Abb Vie's mission is to discover and deliver innovative medicines and solutions that solve serious health issues today and address the medical challenges of tomorrow. We strive to have a remarkable impact on people’s lives across several key therapeutic areas including immunology, oncology, neuroscience, and products and services in our Allergan Aesthetics portfolio.

Abb Vie Biologics Analytical Research & Development (Biologics Analytical R&D) is a global analytical sciences organization responsible for all CMC analytical activities related to the development of Abb Vie's pharmaceutical products. This team develops state‑of‑the‑art analytical techniques for therapeutic proteins and other biologic molecules. The role focuses on the development and implementation of analytical assays for complex biologics—including antibodies, antibody‑drug conjugates, and new modalities—using chromatography, electrophoresis, spectroscopy, and automated methods.
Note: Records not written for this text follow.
theorem mode_writer (h : LatchWrites o c i c') (hne : c'.mode ≠ c.mode) : i = .setmode ∨ i = .wrCmd o.setmode := by
  obtain ⟨n, u, hi, hw, hu⟩ := h.command_writer (·.mode) (fun _ _ _ _ _ _ _ => rfl) hne
  obtain rfl := hw.mode_writer (hu ▸ hne)
  exact hi.eq

theorem mute_writer (h : LatchWrites o c i c') (hne : c'.mute ≠ c.mute) :
    i = .mute ∨ i = .demute ∨ i = .wrCmd o.mute ∨ i = .wrCmd o.demute := by
  obtain ⟨n, u, hi, hw, hu⟩ := h.command_writer (·.mute) (fun _ _ _ _ _ _ _ => rfl) hne
  have hn : n = .mute ∨ n = .demute := by simpa using hw.mute_writer (hu ▸ hne)
  rcases hn with rfl | rfl <;> rcases hi.eq with rfl | rfl <;> simp [commandInstr, Opcodes.of]

theorem seekTarget_writer (h : LatchWrites o c i c') (hne : c'.seekTarget ≠ c.seekTarget) :
    i = .setloc ∨ i = .wrCmd o.setloc := by
  obtain ⟨n, u, hi, hw, hu⟩ := h.command_writer (·.seekTarget) (fun _ _ _ _ _ _ _ => rfl) hne
  obtain rfl := hw.seekTarget_writer (hu ▸ hne)
  exact hi.eq

theorem readPos_writer (h : LatchWrites o c i c') (hne : c'.readPos ≠ c.readPos) :
    (i = .tick ∧ c'.readPos = c.readPos + 1) ∨ (c'.readPos = c.seekTarget ∧
      (i ∈ [.play, .readN, .seekL, .readS] ∨
        ∃ op, i = .wrCmd op ∧ op ∈ [o.play, o.readN, o.seekL, o.readS])) := by
  cases h with
  | tick pos n raw hpos => exact .inl ⟨rfl, hpos.resolve_left hne⟩
  | command b hb hi hw =>
    obtain ⟨hpos, hn⟩ := hw.readPos_writer hne
    exact .inr ⟨hpos, hi.mem hn⟩
  | nothing | index | irqEnable | unknown => exact absurd rfl hne

end LatchWrites

/-- The 18 commands, in the two lists that O53 writes them in. -/
theorem commandInstr_mem (n : CommandName) :
    commandInstr n ∈ [.getstat, .setloc, .play, .readN, .motorOn, .stop, .pause] ∨
      commandInstr n ∈ [.init, .mute, .demute, .setmode, .getparam, .getTN, .getTD, .seekL, .test, .getID, .readS] := by
  cases n <;> decide

/-- Settles O53: each latch's writers, from what an operation's update may make of the latches. -/
theorem eachLatchHasOnlyItsWriters : Obligations.EachLatchHasOnlyItsWriters := by
  rintro i s t _ ht hi rfl
  rcases exec_cases ht with ⟨hreset, -⟩ | ⟨f, hf, -, rfl⟩
  · exact absurd hreset hi
  have h := hf.writes s
  refine ⟨h.index_writer, h.irqEnable_writer, h.adpcm_kept, fun hne => ?busy, h.drive_writer, h.mode_writer,
    h.mute_writer, h.seekTarget_writer, h.readPos_writer, fun hne => ?countdown, fun hne => ?rawSector⟩
  case busy =>
    rcases h.busy_writer hne with htick | ⟨hb, hv | ⟨n, rfl⟩ | hu⟩
    · exact .inl htick
    · exact .inr ⟨hb, .inl hv⟩
    · exact .inr ⟨hb, .inr ((commandInstr_mem n).imp_right .inl)⟩
    · exact .inr ⟨hb, .inr (.inr (.inr hu))⟩
  case countdown => exact by_contra fun hi => hne (h.pump_kept hi).1
  case rawSector => exact by_contra fun hi => hne (h.pump_kept hi).2

end Sys2Proof.Machine

/-! ### What the decoder refuses -/

namespace Sys2Proof

section
variable {enc : Encodings}

/-- A read is refused at the pairs of registers 1 to 3 where the map has no row (R68). -/
theorem decodeRead_error_iff {aa ii : Index} :
    (∃ d, decodeRead enc aa ii = .error d) ↔ aa ≠ 0#2 ∧ enc.readRow aa ii = none := by
  by_cases ha : aa = 0#2
  · subst ha
    simp
  · cases hr : enc.readRow aa ii with
    | none => simp [decodeRead_of_none ha hr, ha]
    | some row => simp [decodeRead_of_some hr]

/-- Code 11 is the one event code with no row in R93. -/
theorem decodeEvent_error_iff {code : BitVec 2} : (∃ d, decodeEvent code = .error d) ↔ code = 3#2 := by
  have hcode := (by decide : ∀ c : BitVec 2, c = 0#2 ∨ c = 1#2 ∨ c = 2#2 ∨ c = 3#2) code
  rcases hcode with rfl | rfl | rfl | rfl <;> simp [decodeEvent]

/-- Commands and writes all decode; reads and events are refused as their own decoders say. -/
theorem decode_error_iff {e : Encoded} : (∃ d, decode enc e = .error d) ↔
    e = .evt 3#2 ∨ ∃ aa ii : Index, e = .read aa ii ∧ aa ≠ 0#2 ∧ enc.readRow aa ii = none := by
  cases e with
  | cmd op => simp [decode]
  | write aa ii v => simp [decode]
  | read aa ii => simpa [decode] using decodeRead_error_iff
  | evt code => simpa [decode] using decodeEvent_error_iff

end

/-- The spec's map has a row at every read pair of registers 1 to 3 (R67). -/
theorem readRow_specEncodings_ne_none :
    ∀ aa ii : Index, aa ≠ 0#2 → specEncodings.readRow aa ii ≠ none := by decide

/-- Settles O3: the refusals by the encoding's format; the spec's map leaves the event code alone. -/
theorem decoderRefusesOnlyTheUnusedEventCode : Obligations.DecoderRefusesOnlyTheUnusedEventCode := by
  refine ⟨fun enc e => decode_error_iff, fun e => decode_error_iff.trans (or_iff_left ?_)⟩
  rintro ⟨aa, ii, -, ha, hr⟩
  exact readRow_specEncodings_ne_none aa ii ha hr

end Sys2Proof

/-! ### Accesses that are no operation -/

namespace Sys2Proof.Machine

section
variable {s : State} {t : Transaction} {rest : List Transaction} {addr : Nat}

/-- An address outside the four registers has no offset. -/
theorem windowOffset_of_outside {cfg : Config} (h : addr < cfg.cdromBase ∨ cfg.cdromBase + 3 < addr) :
    windowOffset cfg addr = none :=
  if_neg (by omega)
Successful candidates will contribute to assay development, testing, continuous improvement, and innovation within the group.

• Generate original technical ideas and research or development strategies as a scientist.
• Resolve key project hurdles and assumptions by utilizing available information and technical expertise.
• Lead method development and validation for complex biologic therapeutics.
• Research literature and incorporate findings into projects and the overall program.
• Collaborate with Discovery, Process Chemistry/Engineering, Formulation Development, and Characterization departments.

• Ph.D. in Biochemistry, Analytical Chemistry, Pharmaceutical Sciences or a closely related discipline, or an M.S. with 8 years of experience.
• Ph.D. with 0–4 years of experience (Senior Scientist I) or M.S. with 8 years of experience.
• Ph.D. with 4+ years of experience (Senior Scientist II) or M.S. with 10 years of experience.
• Strong knowledge in protein/oligonucleotide HPLC, capillary electrophoresis, MALS, automation, and/or spectroscopy for biologics.
• Previous cGMP or GLP experience and attention to detail in documentation.
• Demonstrated record of independent thought, creativity, and scientific accomplishment (e.g., peer‑reviewed journal publications, patents).
• Solid understanding of protein/oligonucleotide chemistry and biochemistry related to biologics drug development.
• Strong data and time organization/management skills and effective communication for collaborating with cross‑functional teams.
• Effective written communication of research and regulatory materials.
• Experience with multivariate analytical procedures development and/or validation is a plus.

• Compensation range is a range of possible base pay; actual compensation depends on multiple factors, including geographic location.
• This role offers a comprehensive benefit package, including paid time off, medical/dental/vision insurance, and a 401(k) plan.
• Eligibility to participate in short‑term incentive programs.

Abb Vie is an equal opportunity employer and is committed to operating with integrity, driving innovation, transforming lives and serving our community. Equal Opportunity Employer/Veterans/Disabled.